Tip (panel re-run): 相同 作为 grafana_query — 设置 dashboardUid + panelId 到 auto-resolve LogQL 和 datasource. tool routes Prometheus panels 到 grafana_query 带有 helpful 错误.grafana_query_traces
当...时: 用户 asks 关于 traces, distributed tracing, slow spans, 会话 trace hierarchies, 或 needs 到 debug 请求 flows 穿过 services.
Params: datasourceUid, 查询 (TraceQL 表达式 或 trace ID), queryType (搜索/获取, 默认 搜索), 开始/end (默认 现在-1h/现在), limit (默认 20, max 50), minDuration/maxDuration (e.g., "1s", "10s"), dashboardUid (可选 — resolve 查询 从 panel), panelId (可选 — 使用 带有 dashboardUid).
示例 搜索: { "datasourceUid": "tempo1", "查询": "{ resource.服务.name = \"openclaw\" }" }
示例 搜索 slow: { "datasourceUid": "tempo1", "查询": "{ resource.服务.name = \"openclaw\" }", "minDuration": "5s" }
示例 搜索 带有 时间: { "datasourceUid": "tempo1", "查询": "{ span.gen_ai.system = \"anthropic\" }", "开始": "现在-24h", "limit": 50 }
示例 获取: { "datasourceUid": "tempo1", "查询": "abc123def456789...", "queryType": "获取" }
示例 panel re-run: { "dashboardUid": "openclaw-会话-explorer", "panelId": 12, "开始": "现在-24h" }
Returns 搜索: { traces: [{ traceId, rootServiceName, rootTraceName, startTime, durationMs, spanCount? }], datasourceUid, totalTraces, truncated?, correlationHint? } — capped 在 50 traces. 当...时 exceeded includes truncated: 真 和 truncationHint. 当...时 traces found, includes correlationHint: { logQuery, tool, tip } 带有 就绪-到-使用 LogQL 表达式 对于 grafana_query_logs.

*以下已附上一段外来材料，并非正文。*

structure Die where
  /-- DLATCH (R357): reset hold 1 -/
  dlatch : BitVec 64 := 0x400
  /-- the world a latch change in progress goes to -/
  latchTo : Nat := 0
  /-- a latch change has been made since cold boot (R357) -/
  changed : Bool := false
  tblreg : BitVec 64 := 0
  trcfg : BitVec 64 := 0
  /-- LADLECFG (R429): reset ways 4 -/
  ladlecfg : BitVec 64 := 0x400
  /-- CORESTAT.fenced (R379); busy is computed -/
  fenced : BitVec 16 := 0
  /-- CRUSTAT.failed, .erased (R444); open is computed -/
  failed : Bool := false
  erased : Word := 0
  /-- SECALM (R446) -/
  secalm : BitVec 64 := 0
  slots : Tab Slot := []
  tlb : List TlbEnt := []
  /-- first-level TLBs by core (R101, R402): ASID, level and page number of the entries of `tlb` that a core caches, newest
  first -/
  tlb1 : Tab (List (Nat × Nat × Nat)) := []
  /-- entries dropped, each with the turn of the drop, that operations translated before then still use (R300, R410, R417) -/
  tlbOld : List (Nat × TlbEnt) := []
  binds : Tab BindRec := []
  /-- epoch of each warp slot, by core·64 + warp (R392) -/
  epochs : Tab Nat := []
  /-- time at which a detector last read abnormal, by detector (R446) -/
  normalAt : Tab Nat := []
  deriving DecidableEq, Repr

/-! ### Worlds -/

/-- World states (R359), numbered as WCTL.state. -/
inductive WSt where
  | free | assigned | starting | running | stopping | stopped
  deriving DecidableEq, Repr

/-- A paging command that the device took and that the count of completed ones has not passed (R408): its number, code,
status once it is known (0 while it runs), page (owning die, leaf entry, generic address), target, stamp, and whether it has
ended. -/
structure PageCmd where
  k : Nat
  code : Nat
  status : Nat
  die : Nat
  leaf : Nat
  va : DWord
  asid : Nat
  loc : Nat
  frame : Nat
  stamp : DWord
  value : DWord
  done : Bool
  deriving DecidableEq, Repr

/-- A SEQEND accepted and not finished (R334). -/
structure SeqEnd where
  slot : Nat
  gen : BitVec 8
  stamp : DWord
  asid : Nat
  deriving DecidableEq, Repr

/-- A collective packet at this member (R452). -/
structure CollPkt where
  attempt : BitVec 16
  rank : Nat
  sig : Nat
  data : List Byte
  deriving DecidableEq, Repr

/-- A group as its record enrols this member (R451): the record's index, the attempt in it, members, this member's rank, the
members' nodes by rank, and the line and offset where the record lies. -/
structure GroupRec where
  idx : Nat
  attempt : BitVec 16
  n : Nat
  rank : Nat
  nodes : List Nat
  line : Nat
  off : Nat
  deriving DecidableEq, Repr

/-- A collective group (R324, R451): attempt in force, packets received, members reached by the last abort token. -/
structure Group where
  attempt : BitVec 16 := 0
  pkts : List CollPkt := []
  /-- ranks that accepted or were reported unreachable; meaningful while a CABORT waits -/
  answered : List Nat := []
  size : Nat := 0
  /-- the record as the device read it, until its valid bit is written again (R451) -/
  read : Option GroupRec := none
  deriving DecidableEq, Repr

structure World where
  /-- WCTL as firmware holds it, state bits apart (R358): reset fence 3 -/
  wctl : BitVec 64 := 0x00C0000000000000
  /-- WCTL as read at STARTING -/
  cfg : BitVec 64 := 0x00C0000000000000
  st : WSt := .free
  /-- WSTAT.stop, .fcause (R367) -/
  stop : BitVec 8 := 0
  fcause : BitVec 16 := 0
  mask : BitVec 64 := 0
  /-- HBEAT (R447): period in ms (0 acts as 1,000), beat -/
  period : BitVec 16 := 1000
  beat : Word := 0
  beatAt : Nat := 0
  runningAt : Nat := 0
  stopAt : Nat := 0
  mbx : DWord := 0
  fq : DWord := 0
  hwt : DWord := 0
  info : DWord := 0
  /-- transport key identity (R443) -/
  tkey : Nat := 0
  nextHandle : Nat := 1
  /-- completed grids, newest first, at most 65,536 (R329) -/
  recent : List (Nat × DWord) := []
  /-- faulted warps not yet posted, oldest first (R393) -/
  unposted : List Nat := []
  /-- handler warps parked at ERET, longest first -/
  handlers : List Nat := []
  /-- entries delivered to a handler -/
  delivered : Nat := 0
  /-- entries retired out of order -/
  retiredOut : List Nat := []
  /-- grid of a grid-event entry, by entry number -/
  gridEnts : Tab Nat := []
  seqEnds : List SeqEnd := []
  cmds : List PageCmd := []
  /-- pages whose notification was delayed: die, leaf (R415) -/
  overflow : List (Nat × Nat) := []
  groups : Tab Group := []
  /-- MSI-X mask and pending bits of vectors 0 to 31 (R371) -/
  msixMask : BitVec 32 := 0xFFFFFFFF
  msixPend : BitVec 32 := 0
  /-- the crash log (R456) as 64-bit words -/
  crash : List DWord := []
  /-- heat-record events before the world last entered STARTING -/
  eventsAt : Nat := 0
  /-- identity of the resident image's measurement (R450) -/
  meas : Nat := 0
  /-- grid of the resident program, and the grids at the heads of queues that block lower queues under R376 -/
  resident : Nat := 0
  blocked : List Nat := []
  /-- zones of the alarms that reached the world since its last START (R360, R446): a die, or 64 for the package -/
  alarms : List Nat := []
  deriving DecidableEq, Repr

/-! ### Device -/

/-- An event of the heat record (R439). -/
structure HeatEvent where
  time : Nat
  kind : Nat
  die : Nat
  core : Nat
  world : Nat
  asid : Nat
  a : DWord
  b : DWord
  deriving DecidableEq, Repr

/-- A core entry of the heat record (R437): when the last demerit was received, and `since` when that or the last decay was,
both in powered time. -/
structure HeatCore where
  lastDemerit : Option Nat := none
  since : Nat := 0
  sramue : Nat := 0
  given : Nat := 0
  fences : Nat := 0
  fenced : Bool := false
  demerits : Fin 16 := 0
  deriving DecidableEq, Repr
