-- ==== Sys2Proof/Machine/Fp.lean ====
section
/-!
DEFINITION. The interchange formats and their exact arithmetic (R65 to R73, R245 to R257): a finite value is
m·2^e, every result is the exact one rounded once.
-/
namespace Sys2Proof.Machine

/-! ### Flags (R53, R70) -/

/-- FPSR flags in its bit order. -/
abbrev Fl := BitVec 6
def flIV : Fl := 1
def flDZ : Fl := 2
def flOF : Fl := 4
def flUF : Fl := 8
def flNX : Fl := 16
def flDN : Fl := 32
def flIf (b : Bool) (f : Fl) : Fl := if b then f else 0

/-! ### Formats (R65, R66) -/

/-- Precision, the least exponent of a normal, the largest exponent, and the width. -/
def fPrec : FT → Nat | .f16 => 11 | .bf16 => 8 | .f32 => 24 | .f64 => 53
def fEmin : FT → Int | .f16 => -14 | .bf16 => -126 | .f32 => -126 | .f64 => -1022
def fEmax : FT → Int | .f16 => 15 | .bf16 => 127 | .f32 => 127 | .f64 => 1023
def fWidth : FT → Nat | .f16 => 16 | .bf16 => 16 | .f32 => 32 | .f64 => 64

/-- Bits of the fraction field. -/
def fFrac (t : FT) : Nat := fPrec t - 1
def fSignBit (t : FT) : Nat := 2 ^ (fWidth t - 1)
/-- The encoding of +∞: an exponent field of ones. -/
def fInfBits (t : FT) : Nat := fSignBit t - 2 ^ fFrac t
def fQuiet (t : FT) : Nat := 2 ^ (fFrac t - 1)
/-- The default NaN (R66). -/
def fDefNan (t : FT) : Nat := fInfBits t + fQuiet t
def fMaxBits (t : FT) : Nat := fInfBits t - 1
def fSigned (t : FT) (neg : Bool) (bits : Nat) : Nat := bits + (if neg then fSignBit t else 0)
def fZero (t : FT) (neg : Bool) : Nat := fSigned t neg 0
def fInf (t : FT) (neg : Bool) : Nat := fSigned t neg (fInfBits t)

/-- What an encoding holds. -/
inductive FVal where
  | nan (signalling : Bool)
  | inf (neg : Bool)
  /-- (−1)^neg · m · 2^e -/
  | fin (neg : Bool) (m : Nat) (e : Int)
  deriving DecidableEq, Repr

/-- The value of an encoding (R65). -/
def fVal (t : FT) (x : Nat) : FVal :=
  let x := x % 2 ^ fWidth t
  let neg := decide (fSignBit t ≤ x)
  let r := x % fSignBit t
  let f := r % 2 ^ fFrac t
  let ex := r / 2 ^ fFrac t
  if fInfBits t < r then .nan (decide (f < fQuiet t))
  else if r = fInfBits t then .inf neg
  else if ex = 0 then .fin neg f (fEmin t - (fFrac t : Nat))
  else .fin neg (f + 2 ^ fFrac t) (fEmin t - (fFrac t : Nat) + ((ex : Nat) - 1))

/-- An encoding is a subnormal. -/
def fSubnormal (t : FT) (x : Nat) : Bool :=
  let r := x % fSignBit t
  decide (r < 2 ^ fFrac t) && decide (r ≠ 0)

/-- The flush bit of a format in FPCR (R52, R71). -/
def fFlush (fpcr : Word) : FT → Bool
  | .f16 | .bf16 => bitAt fpcr 9
  | .f32 => bitAt fpcr 8
  | .f64 => false

/-- Read an operand as a number: a flushed subnormal is a zero of its sign; DN for every subnormal (R70, R71). -/
def fRead (t : FT) (fz : Bool) (x : Nat) : Nat × Fl :=
  let x := x % 2 ^ fWidth t
  if fSubnormal t x then (if fz then x / fSignBit t * fSignBit t else x, flDN) else (x, 0)

def isNan : FVal → Bool | .nan _ => true | _ => false
def isSnan : FVal → Bool | .nan s => s | _ => false

/-- The NaN an operation returns (R67), from its operands in field order. -/
def nanOf (t : FT) (xs : List Nat) : Nat :=
  match xs.find? fun x => isSnan (fVal t x) with
  | some x => if x % 2 ^ fFrac t < fQuiet t then x + fQuiet t else x
  | none => match xs.find? fun x => isNan (fVal t x) with
    | some x => x
    | none => fDefNan t

/-- A NaN result with its flag. -/
def nanRes (t : FT) (xs : List Nat) (invalid : Bool) : Nat × Fl :=
  (nanOf t xs, flIf (invalid || xs.any fun x => isSnan (fVal t x)) flIV)

/-! ### Rounding (R68, R69) -/

/-- The dynamic attribute of FPCR, or the instruction's own. -/
def rmOfFpcr (fpcr : Word) : RM := rmOf (fpcr.toNat % 8)
def rmAt (fpcr : Word) (rm : RM) : RM := match rm with | .dyn => rmOfFpcr fpcr | r => r

/-- Round n + r/d to an integer, where the remainder compares with one half as `half` says and `inexact` says that it is
not zero. -/
def roundUp (rm : RM) (neg odd inexact : Bool) (half : Ordering) : Bool :=
  match rm with
  | .rtz => false
  | .rup => inexact && !neg
  | .rdn => inexact && neg
  | .rna => half != .lt
  | _ => half == .gt || (half == .eq && odd)

/-- m·2^e as a whole number of units 2^q, rounded; the second answer says that it was inexact. A sticky value lies
strictly between m and m + 1 units of 2^e. -/
def roundAt (rm : RM) (neg : Bool) (m : Nat) (e : Int) (sticky : Bool) (q : Int) : Nat × Bool :=
  if q ≤ e then
    let n := m * 2 ^ (e - q).toNat
    (if roundUp rm neg (n % 2 = 1) sticky .lt then n + 1 else n, sticky)
  else
    let k := (q - e).toNat
    let n := m / 2 ^ k
    let r := m % 2 ^ k
    let inexact := sticky || decide (r ≠ 0)
    let half : Ordering :=
      if r < 2 ^ (k - 1) then .lt else if r = 2 ^ (k - 1) ∧ sticky = false then .eq else .gt
    (if roundUp rm neg (n % 2 = 1) inexact half then n + 1 else n, inexact)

Returns 获取: { traceId, spans: [{ traceId, spanId, parentSpanId?, operationName, serviceName, startTime, durationMs, status, kind?, attributes: {...} }], datasourceUid, totalSpans, truncated? } — flattened OTLP spans 带有 resolved attributes (字符串/数字/布尔值). Capped 在 200 spans. Sorted 由 开始 时间 (earliest 第一个).
Returns (panel re-run): Includes resolvedFrom: "panel", panelTitle, panelType, templateVarsReplaced alongside normal results. 如果 panel uses Prometheus 或 Loki datasource, returns 错误 directing 您 到 使用 正确 tool.
Returns (错误 带有 guidance): 在...上 查询 failure, includes guidance: { cause, suggestion, 示例? } alongside raw 错误. Pattern-matched 对于 common TraceQL mistakes: syntax errors, 无效 attributes, auth failure, 超时, 不-found, 无效 trace ID. Omitted 当...时 错误 unrecognized.
Returns (否 results): 当...时 搜索 returns zero traces, includes hint: { cause, suggestion } suggesting 到 broaden 查询 或 check datasource.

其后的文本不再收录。